AMS 303 Quiz Review

2008 Quiz Questions
1. Let G be any connected graph. If C is a set of edge forming a circuit in G and K is a set of edges forming a cutset, show that C and K must have an even number of edges in common (possibly zero).
2. Let G be a connected planar graph in which every face has boundary >=4.
a) Prove that m <= 2n-4.
b) Suppose that every vertex has degree 3 or 4. Show that G must have at least 8 vertices of deg. 3. Hint: write n as n = n3 + n4.
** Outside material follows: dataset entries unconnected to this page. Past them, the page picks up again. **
-- ==== Sys2Proof/Machine/State.lean ====
section
/-! DEFINITION. Every piece of state the spec gives the part, as plain data; the fault and refusal reasons; the state right
after power-on. A record whose fields are "present when" its state says so is an inductive type with one constructor per
state, so that an absent field has nowhere to stand. -/

namespace Sys2Proof.Machine

/-- The phase of the part (R182). -/
inductive Phase where
  | starting
  | config
  | running
  deriving DecidableEq, Repr

/-- The frame rates SET_TIMING offers (R184). -/
inductive Rate where
  | hz24
  | hz25
  | hz30
  | hz50
  | hz60
  deriving DecidableEq, Repr

/-- The geometry setting (R2). -/
structure Geometry where
  panelW : Nat
  panelH : Nat
  gapX : Nat
  gapY : Nat
  deriving DecidableEq, Repr

/-- A rectangle: left edge, top edge, width, height (00, section 5 "Rectangles"). -/
structure Rect where
  x : Nat
  y : Nat
  w : Nat
  h : Nat
  deriving DecidableEq, Repr

/-- The held geometry: a copy of the setting and each tile's visible rectangle, present or absent (R8). -/
structure HeldGeometry where
  setting : Geometry
  rects : Table (Option Rect) 16
  deriving DecidableEq, Repr

/-- What the host asks a tile to show (R150). -/
inductive Mode where
  | picture
  | flat
  | black
  | hold
  | idle
  deriving DecidableEq, Repr

/-- A tile record: the geometry fields of R4 and the fields of R150. `warmUp` is in milliseconds. -/
structure TileRec where
  placed : Bool
  column : Nat
  row : Nat
  trimX : Int
  trimY : Int
  mode : Mode
  flat : Rgb
  level : Nat
  warmUp : Nat
  deriving DecidableEq, Repr

/-- The step a drain has reached (R151). -/
inductive DrainStage where
  | beforeBlack
  | blackSent
  deriving DecidableEq, Repr

/-- The state of a tile port with the fields that state holds (R151). `endsAt` is the clock time at which warm_up_left reaches
0 (entry 3). `restart` is restart_after_drain, which is no in every other state (R151, R152, R156). -/
inductive PortState where
  | off
  | powering (endsAt : Nat)
  | training (attempt attemptFrames : Nat)
  | up
  | lost
  | draining (stage : DrainStage) (restart : Bool)
  | fault
  deriving DecidableEq, Repr

/-- The name of a port state, as TILE_CHANGE and TILE_POWER report it (R151, R152). -/
inductive PortName where
  | off
  | powering
  | training
  | up
  | lost
  | draining
  | fault
  deriving DecidableEq, Repr

/-- A port record (R151); `lockSeen` says whether a status reporting lock was taken during the frame in progress (R155). -/
structure Port where
  state : PortState
  missed : Nat
  temperature : Temperature
  lockSeen : Bool
  deriving DecidableEq, Repr

/-- Pixel formats (R18). -/
inductive Format where
  | full
  | half
  deriving DecidableEq, Repr

/-- A key: a stored pixel value shown as transparent (R21). -/
inductive Key where
  | half (value : Nat)
  | full (red green blue : Nat)
  deriving DecidableEq, Repr

/-- The description of a surface (R18); cell_height, total_bytes and page_count follow from it. -/
structure Desc where
  format : Format
  width : Nat
  height : Nat
  cells : Nat
  basePage : Nat
  key : Option Key
  deriving DecidableEq, Repr

/-- The load state of a surface, with its description; `loaded` of a READY surface is its total_bytes (R28). -/
inductive SurfaceState where
  | empty
  | loading (desc : Desc) (loaded : Nat)
  | ready (desc : Desc)
  deriving DecidableEq, Repr

/-- The name of a load state. -/
inductive LoadName where
  | empty
  | loading
  | ready
  deriving DecidableEq, Repr

/-- A surface record (R18). -/
structure SurfaceRec where
  state : SurfaceState
  refs : Nat
  deriving DecidableEq, Repr

/-- What happens after the last flipbook cell (R39). -/
inductive CellMode where
  | loop
  | onceHold
  | onceRetire
  deriving DecidableEq, Repr

/-- A set of placement values as taken, with its derived steps and end_age (R39, R40). -/
structure Values where
  layer : Nat
  dx : Nat
  dy : Nat
  dw : Nat
  dh : Nat
  surface : SurfaceId
  sx : Nat
  sy : Nat
  sw : Nat
  sh : Nat
  stepX : Nat
  stepY : Nat
  alpha : Nat
  fadeIn : Nat
  fadeOut : Nat
  runLength : Nat
  cellRate : Nat
  firstCell : Nat
  cellMode : CellMode
  endAge : Option Nat
  deriving DecidableEq, Repr

/-- A pending amendment (R41). -/
inductive Pending where
  | replace (values : Values) (restart : Bool)
  | retire
  deriving DecidableEq, Repr

/-- The kind of a pending amendment, as responses report it. -/
inductive PendingKind where
  | replace
  | retire
  deriving DecidableEq, Repr

/-- A placement record (R38): each state with the fields it holds. -/
inductive Placement where
  | free
  | staged (group : GroupId) (values : Values)
  | live (group : GroupId) (values : Values) (liveSince valuesSince : Frame) (pending : Option Pending)
  | fading (group : GroupId) (values : Values) (liveSince valuesSince fadeStart : Frame)
  deriving DecidableEq, Repr

/-- The name of a placement state. -/
inductive PlacementName where
  | free
  | staged
  | live
  | fading
  deriving DecidableEq, Repr

/-- The change of a cue that fires a CUE trigger (R64). -/
inductive Edge where
  | rising
  | falling
  | any
  | level
  deriving DecidableEq, Repr

/-- A trigger kind with its fields (R64). -/
inductive Trigger where
  | immediate
  | cue (cue : CueId) (edge : Edge)
  | frame (target : Frame)
  deriving DecidableEq, Repr

/-- The state of a group; nominate_frame is present in NOMINATED and IN_DOUBT (R64). -/
inductive GroupState where
  | idle
  | armed
  | due
  | nominated (frame : Frame)
  | inDoubt (frame : Frame)
  deriving DecidableEq, Repr

/-- The name of a group state. -/
inductive GroupName where
  | idle
  | armed
  | due
  | nominated
  | inDoubt
  deriving DecidableEq, Repr

/-- A group record (R64). -/
structure GroupRec where
  state : GroupState
  trigger : Trigger
  commitTimeout : Nat
  lastCutFrame : Option Frame
  cuts : BitVec 16
  abandons : BitVec 16
  deriving DecidableEq, Repr

/-- Whether the part follows the chain's frame timing (R90). -/
inductive SyncState where
  | locked
  | lost
  | unlocked
  deriving DecidableEq, Repr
1. Suppose that G is a simple graph this is not connected. Prove that the complement of G must be connected; that is, there is a path between every pair of vertices in G. Hint: Connecting paths will have 1 or 2 edges.
2. Let B be a connected, simple, planar graph, with all degrees at least 4.
a) Prove that m <= 2f-4.
b) From a), show that G must have at least one face bounded by 3 edges.

2005 Quiz Questions
1. Show that the removal of a vertex x disconnects the connected graph G if there exist vertices a and b in G such that every path in G between a and b passes through x.
2. Let G be a planar, simple graph with each vertex of degree at least 3.
a) Show that m <= 3f-6, b) Show that G has a face bounded by at most 5 edges.

2007 Quiz Solutions
1. Let G1 be one component of G and let G2 be the rest of G. In the complement, if x in G1 and y in G2, they are joined by an edge. If x,y in G1, then there is a path x-z-y where z is any vertex in G2; similarly if x,y in G2.
2. a) 4n <= sum(deg) = 2m => (1/2)m >=n = (by Euler formula) m-f+2. Thus, 0 >= (1/2)m-f+2 or f-2 >= (1/2)m or 2f -4 >= m.
b) Suppose false and all bdy >=4, Then 4f <= sum(bdy) = 2m = 4f-8. Im possible.

2005 Quiz Solution
1. If all paths between a and b go through x, then removing x eliminates all paths betweens a and b. Thus the graph is no longer connected.
2. a) 3n <= sum of degrees = 2m --> n <= (2/3)m --> m-f+2 <= (2/3)m --> (1/3)m <= f-2 --> m <= 3f - 6.
b) Assume false so that a;; bdy >=6. Then 6f <= sum of bdy = 2m <= 2(3f-6) --> 6f <= 6f - 12. Contradiction.